**EXERCISE**.
Please give back only the lines below from the one containing "rcases microStep_matrix_cases hc" to the one containing "refine ⟨?_, fun h => absurd h ho⟩", each repeated word for word, both ends included.

**EXERCISE DATA**.
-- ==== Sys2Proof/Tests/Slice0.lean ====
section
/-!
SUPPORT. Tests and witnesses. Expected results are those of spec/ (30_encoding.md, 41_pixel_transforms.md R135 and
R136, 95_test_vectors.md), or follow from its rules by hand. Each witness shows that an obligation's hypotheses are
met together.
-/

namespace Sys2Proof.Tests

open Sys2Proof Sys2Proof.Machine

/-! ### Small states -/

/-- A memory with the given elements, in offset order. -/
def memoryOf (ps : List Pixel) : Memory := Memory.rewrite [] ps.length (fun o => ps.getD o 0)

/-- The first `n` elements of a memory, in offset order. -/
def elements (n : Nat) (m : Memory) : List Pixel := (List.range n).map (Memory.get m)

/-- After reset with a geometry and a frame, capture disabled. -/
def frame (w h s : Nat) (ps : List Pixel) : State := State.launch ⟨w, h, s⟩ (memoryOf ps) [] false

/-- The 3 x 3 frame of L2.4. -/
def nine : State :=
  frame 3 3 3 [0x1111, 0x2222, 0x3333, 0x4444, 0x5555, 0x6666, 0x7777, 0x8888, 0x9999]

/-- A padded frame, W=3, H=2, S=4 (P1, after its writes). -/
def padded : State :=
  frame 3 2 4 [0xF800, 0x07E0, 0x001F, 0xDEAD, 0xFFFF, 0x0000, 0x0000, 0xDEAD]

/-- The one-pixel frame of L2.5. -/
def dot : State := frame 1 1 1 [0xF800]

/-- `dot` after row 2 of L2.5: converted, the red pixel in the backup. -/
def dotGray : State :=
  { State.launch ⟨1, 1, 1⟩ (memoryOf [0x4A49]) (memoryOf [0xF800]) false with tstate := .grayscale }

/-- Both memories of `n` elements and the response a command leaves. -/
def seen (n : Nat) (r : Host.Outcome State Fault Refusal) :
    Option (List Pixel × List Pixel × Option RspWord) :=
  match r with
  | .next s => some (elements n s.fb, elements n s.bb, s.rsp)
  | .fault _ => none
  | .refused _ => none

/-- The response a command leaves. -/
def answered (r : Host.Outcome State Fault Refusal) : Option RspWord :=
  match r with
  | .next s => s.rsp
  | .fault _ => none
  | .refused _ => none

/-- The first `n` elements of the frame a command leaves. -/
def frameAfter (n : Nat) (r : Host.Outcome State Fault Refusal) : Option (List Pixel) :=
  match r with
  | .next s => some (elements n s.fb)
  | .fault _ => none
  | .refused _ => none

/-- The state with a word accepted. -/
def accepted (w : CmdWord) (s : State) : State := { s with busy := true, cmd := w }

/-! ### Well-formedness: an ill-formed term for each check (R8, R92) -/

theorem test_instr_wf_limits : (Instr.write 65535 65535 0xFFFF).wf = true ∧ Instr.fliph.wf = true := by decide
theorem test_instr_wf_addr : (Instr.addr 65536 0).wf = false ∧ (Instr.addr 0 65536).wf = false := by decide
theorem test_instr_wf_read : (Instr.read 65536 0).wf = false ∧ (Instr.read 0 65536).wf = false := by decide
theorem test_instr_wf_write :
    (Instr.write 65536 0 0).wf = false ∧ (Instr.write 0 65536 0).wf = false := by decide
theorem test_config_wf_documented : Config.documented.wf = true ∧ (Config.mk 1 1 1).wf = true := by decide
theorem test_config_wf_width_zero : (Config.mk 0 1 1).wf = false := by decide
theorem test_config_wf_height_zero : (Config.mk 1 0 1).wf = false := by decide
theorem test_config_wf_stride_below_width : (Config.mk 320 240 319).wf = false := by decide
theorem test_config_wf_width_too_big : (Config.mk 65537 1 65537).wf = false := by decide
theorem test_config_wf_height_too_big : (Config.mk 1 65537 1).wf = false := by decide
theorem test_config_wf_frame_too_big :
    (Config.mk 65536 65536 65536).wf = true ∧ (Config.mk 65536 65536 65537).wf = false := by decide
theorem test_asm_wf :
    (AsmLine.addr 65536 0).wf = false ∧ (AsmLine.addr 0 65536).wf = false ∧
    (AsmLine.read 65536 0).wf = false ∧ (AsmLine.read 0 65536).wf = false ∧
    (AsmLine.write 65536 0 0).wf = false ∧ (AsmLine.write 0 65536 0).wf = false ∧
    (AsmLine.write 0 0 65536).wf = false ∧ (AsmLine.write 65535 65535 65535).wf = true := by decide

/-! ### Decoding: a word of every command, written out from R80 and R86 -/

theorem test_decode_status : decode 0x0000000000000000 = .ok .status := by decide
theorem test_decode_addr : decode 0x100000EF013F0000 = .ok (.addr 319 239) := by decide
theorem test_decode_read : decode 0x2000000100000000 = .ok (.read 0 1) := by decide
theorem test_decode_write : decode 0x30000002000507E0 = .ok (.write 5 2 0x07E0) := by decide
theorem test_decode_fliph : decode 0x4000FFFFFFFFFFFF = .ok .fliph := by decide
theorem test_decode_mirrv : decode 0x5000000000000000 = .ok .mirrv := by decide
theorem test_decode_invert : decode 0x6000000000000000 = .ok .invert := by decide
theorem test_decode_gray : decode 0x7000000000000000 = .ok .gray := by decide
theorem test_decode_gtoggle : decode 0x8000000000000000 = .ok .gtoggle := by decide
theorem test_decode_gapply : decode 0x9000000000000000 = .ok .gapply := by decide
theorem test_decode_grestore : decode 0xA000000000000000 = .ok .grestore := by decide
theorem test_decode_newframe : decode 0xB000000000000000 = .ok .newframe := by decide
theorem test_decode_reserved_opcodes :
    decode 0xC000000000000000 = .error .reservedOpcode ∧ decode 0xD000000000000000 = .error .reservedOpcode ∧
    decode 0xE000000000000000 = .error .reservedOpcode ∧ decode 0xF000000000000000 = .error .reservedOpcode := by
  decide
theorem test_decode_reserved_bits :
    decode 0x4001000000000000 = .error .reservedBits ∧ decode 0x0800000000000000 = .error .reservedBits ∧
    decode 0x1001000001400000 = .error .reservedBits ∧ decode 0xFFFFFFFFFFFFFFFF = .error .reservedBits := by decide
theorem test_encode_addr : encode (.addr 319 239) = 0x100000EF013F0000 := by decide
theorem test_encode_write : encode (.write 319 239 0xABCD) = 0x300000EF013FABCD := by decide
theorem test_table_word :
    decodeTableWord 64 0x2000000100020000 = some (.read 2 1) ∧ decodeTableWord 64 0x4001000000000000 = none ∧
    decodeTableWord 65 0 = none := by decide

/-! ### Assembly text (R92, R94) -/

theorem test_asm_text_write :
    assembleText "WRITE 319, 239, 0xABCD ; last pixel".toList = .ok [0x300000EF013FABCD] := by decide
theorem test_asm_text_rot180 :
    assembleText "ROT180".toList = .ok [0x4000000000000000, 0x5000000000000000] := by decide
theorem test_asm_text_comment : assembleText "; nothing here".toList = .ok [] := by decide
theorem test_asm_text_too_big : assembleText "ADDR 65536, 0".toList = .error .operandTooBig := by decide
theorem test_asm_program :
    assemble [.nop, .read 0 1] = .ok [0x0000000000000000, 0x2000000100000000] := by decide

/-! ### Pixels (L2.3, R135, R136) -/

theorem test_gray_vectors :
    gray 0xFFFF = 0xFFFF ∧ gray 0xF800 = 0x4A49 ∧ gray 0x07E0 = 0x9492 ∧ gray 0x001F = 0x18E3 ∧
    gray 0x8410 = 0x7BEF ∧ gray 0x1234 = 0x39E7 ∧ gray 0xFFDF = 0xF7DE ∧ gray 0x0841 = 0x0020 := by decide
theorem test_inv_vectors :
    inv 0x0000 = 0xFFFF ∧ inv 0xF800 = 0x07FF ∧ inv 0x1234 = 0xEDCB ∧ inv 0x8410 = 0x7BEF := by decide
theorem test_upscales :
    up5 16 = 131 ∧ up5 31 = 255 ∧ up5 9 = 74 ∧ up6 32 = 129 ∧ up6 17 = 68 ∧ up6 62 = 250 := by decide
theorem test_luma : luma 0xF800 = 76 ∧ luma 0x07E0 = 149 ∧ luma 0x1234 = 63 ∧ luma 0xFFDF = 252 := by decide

==

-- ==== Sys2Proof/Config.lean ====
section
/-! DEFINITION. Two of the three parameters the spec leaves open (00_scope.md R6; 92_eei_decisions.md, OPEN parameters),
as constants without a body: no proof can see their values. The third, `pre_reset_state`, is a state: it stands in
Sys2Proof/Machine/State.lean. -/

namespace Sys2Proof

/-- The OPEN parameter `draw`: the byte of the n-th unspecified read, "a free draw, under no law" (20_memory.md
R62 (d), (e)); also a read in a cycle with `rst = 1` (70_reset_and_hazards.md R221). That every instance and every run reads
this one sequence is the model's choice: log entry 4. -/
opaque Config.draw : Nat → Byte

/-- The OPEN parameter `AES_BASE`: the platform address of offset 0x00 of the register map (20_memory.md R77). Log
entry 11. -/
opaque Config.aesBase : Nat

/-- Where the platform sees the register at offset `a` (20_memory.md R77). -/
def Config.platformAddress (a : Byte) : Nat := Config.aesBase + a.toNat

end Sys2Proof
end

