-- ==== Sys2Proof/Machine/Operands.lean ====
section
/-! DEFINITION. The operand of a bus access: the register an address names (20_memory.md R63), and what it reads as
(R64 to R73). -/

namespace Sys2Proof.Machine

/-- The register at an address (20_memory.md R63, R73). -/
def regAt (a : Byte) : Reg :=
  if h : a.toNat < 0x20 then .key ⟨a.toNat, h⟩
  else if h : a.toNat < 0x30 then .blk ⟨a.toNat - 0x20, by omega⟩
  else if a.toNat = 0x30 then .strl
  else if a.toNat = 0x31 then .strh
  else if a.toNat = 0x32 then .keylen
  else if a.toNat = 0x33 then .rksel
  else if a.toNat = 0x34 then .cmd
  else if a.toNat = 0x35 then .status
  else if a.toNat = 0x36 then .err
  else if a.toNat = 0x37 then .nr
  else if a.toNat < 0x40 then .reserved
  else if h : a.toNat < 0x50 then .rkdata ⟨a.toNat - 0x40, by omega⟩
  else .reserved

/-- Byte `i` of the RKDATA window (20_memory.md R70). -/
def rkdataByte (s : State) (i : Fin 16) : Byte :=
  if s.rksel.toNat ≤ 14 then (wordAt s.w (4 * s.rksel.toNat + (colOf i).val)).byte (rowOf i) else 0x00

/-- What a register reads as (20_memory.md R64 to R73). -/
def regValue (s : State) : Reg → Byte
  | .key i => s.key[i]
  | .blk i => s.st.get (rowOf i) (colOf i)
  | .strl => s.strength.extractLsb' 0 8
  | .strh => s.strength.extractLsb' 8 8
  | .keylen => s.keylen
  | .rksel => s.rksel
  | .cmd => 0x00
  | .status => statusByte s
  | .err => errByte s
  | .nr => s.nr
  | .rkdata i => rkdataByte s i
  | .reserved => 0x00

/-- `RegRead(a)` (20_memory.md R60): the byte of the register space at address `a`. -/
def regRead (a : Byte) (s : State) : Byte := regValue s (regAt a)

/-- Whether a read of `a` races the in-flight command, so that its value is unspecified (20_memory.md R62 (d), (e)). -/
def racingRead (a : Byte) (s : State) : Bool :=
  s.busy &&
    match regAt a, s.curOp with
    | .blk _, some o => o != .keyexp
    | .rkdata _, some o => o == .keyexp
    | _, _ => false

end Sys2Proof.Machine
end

==

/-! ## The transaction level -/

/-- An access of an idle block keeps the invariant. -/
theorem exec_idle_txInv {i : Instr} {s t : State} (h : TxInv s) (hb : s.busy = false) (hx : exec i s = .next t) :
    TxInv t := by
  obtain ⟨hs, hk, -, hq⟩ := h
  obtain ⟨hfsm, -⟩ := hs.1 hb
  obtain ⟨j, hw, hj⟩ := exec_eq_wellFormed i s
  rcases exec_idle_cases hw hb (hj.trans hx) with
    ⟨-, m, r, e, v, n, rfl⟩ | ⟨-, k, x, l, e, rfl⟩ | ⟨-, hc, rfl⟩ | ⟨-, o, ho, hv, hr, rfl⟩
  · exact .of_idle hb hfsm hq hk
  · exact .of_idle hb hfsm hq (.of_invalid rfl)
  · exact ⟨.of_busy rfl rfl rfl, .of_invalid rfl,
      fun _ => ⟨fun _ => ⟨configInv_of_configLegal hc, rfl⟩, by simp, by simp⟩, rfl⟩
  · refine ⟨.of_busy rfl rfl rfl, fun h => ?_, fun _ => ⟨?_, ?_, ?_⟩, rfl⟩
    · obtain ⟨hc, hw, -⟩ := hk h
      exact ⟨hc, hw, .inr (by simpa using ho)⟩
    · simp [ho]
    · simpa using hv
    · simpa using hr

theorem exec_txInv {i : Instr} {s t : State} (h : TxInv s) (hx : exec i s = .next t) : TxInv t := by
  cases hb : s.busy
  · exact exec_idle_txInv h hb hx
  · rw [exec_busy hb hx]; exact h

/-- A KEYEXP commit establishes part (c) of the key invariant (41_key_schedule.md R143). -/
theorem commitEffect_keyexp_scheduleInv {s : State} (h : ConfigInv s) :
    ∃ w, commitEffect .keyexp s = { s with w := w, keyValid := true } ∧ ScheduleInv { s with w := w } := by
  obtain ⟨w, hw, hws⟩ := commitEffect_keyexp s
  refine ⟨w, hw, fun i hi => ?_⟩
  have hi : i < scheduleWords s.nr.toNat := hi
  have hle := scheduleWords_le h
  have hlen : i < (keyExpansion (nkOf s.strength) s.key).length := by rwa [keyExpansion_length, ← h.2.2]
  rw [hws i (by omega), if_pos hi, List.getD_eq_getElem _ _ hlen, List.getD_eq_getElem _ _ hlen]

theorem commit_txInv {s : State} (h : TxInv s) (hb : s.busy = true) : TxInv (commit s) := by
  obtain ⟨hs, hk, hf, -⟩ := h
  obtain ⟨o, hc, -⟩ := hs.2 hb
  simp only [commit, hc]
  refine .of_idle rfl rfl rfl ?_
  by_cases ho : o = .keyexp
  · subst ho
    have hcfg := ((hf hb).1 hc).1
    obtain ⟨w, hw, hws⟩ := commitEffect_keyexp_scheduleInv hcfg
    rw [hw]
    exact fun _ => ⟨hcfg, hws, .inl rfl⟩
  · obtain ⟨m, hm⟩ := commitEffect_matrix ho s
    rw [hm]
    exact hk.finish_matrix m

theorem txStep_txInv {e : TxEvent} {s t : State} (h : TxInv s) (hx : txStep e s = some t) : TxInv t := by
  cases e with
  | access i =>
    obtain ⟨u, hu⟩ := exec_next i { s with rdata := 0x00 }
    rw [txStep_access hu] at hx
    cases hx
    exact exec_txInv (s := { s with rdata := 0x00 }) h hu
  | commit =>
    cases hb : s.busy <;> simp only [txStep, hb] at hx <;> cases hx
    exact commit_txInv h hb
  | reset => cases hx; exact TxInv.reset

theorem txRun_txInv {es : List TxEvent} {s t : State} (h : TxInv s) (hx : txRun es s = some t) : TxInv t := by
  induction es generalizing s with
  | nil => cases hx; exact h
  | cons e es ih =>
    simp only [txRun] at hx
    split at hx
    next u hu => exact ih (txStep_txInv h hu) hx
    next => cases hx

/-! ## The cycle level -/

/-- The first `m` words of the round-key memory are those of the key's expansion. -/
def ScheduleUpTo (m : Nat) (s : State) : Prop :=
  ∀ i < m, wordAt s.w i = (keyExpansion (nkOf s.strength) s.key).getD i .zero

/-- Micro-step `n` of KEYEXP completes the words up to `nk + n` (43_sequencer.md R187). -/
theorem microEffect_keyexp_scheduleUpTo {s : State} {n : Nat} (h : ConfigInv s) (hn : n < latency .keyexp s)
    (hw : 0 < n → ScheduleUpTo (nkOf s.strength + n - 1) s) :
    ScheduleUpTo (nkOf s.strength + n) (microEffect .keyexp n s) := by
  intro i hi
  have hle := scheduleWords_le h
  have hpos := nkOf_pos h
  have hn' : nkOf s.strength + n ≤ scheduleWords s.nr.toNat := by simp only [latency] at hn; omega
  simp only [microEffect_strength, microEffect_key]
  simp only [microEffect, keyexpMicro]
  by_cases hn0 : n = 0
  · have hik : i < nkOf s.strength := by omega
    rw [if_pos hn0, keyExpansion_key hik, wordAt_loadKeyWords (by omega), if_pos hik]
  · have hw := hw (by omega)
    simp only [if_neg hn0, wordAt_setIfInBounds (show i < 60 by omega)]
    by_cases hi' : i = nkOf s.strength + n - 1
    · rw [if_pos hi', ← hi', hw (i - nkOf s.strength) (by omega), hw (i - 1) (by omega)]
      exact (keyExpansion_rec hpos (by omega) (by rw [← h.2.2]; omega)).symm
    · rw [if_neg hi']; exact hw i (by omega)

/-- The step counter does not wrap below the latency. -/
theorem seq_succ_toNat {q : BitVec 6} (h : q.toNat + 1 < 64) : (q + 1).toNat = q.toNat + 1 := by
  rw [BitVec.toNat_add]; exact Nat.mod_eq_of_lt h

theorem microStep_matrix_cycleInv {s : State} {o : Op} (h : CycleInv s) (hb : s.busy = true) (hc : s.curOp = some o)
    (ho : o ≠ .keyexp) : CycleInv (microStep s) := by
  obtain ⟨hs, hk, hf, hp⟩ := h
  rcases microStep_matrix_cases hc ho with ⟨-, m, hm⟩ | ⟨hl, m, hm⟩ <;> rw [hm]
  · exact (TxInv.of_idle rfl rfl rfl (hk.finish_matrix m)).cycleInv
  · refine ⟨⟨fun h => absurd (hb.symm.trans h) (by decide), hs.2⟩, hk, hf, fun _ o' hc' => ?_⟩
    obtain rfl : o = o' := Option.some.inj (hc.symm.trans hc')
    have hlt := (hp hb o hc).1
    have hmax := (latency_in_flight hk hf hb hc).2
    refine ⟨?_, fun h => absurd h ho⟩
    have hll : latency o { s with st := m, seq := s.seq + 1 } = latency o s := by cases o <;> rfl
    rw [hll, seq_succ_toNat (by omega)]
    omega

**TASK ANSWER**.
  rcases microStep_matrix_cases hc ho with ⟨-, m, hm⟩ | ⟨hl, m, hm⟩ <;> rw [hm]
  · exact (TxInv.of_idle rfl rfl rfl (hk.finish_matrix m)).cycleInv
  · refine ⟨⟨fun h => absurd (hb.symm.trans h) (by decide), hs.2⟩, hk, hf, fun _ o' hc' => ?_⟩
    obtain rfl : o = o' := Option.some.inj (hc.symm.trans hc')
    have hlt := (hp hb o hc).1
    have hmax := (latency_in_flight hk hf hb hc).2
    refine ⟨?_, fun h => absurd h ho⟩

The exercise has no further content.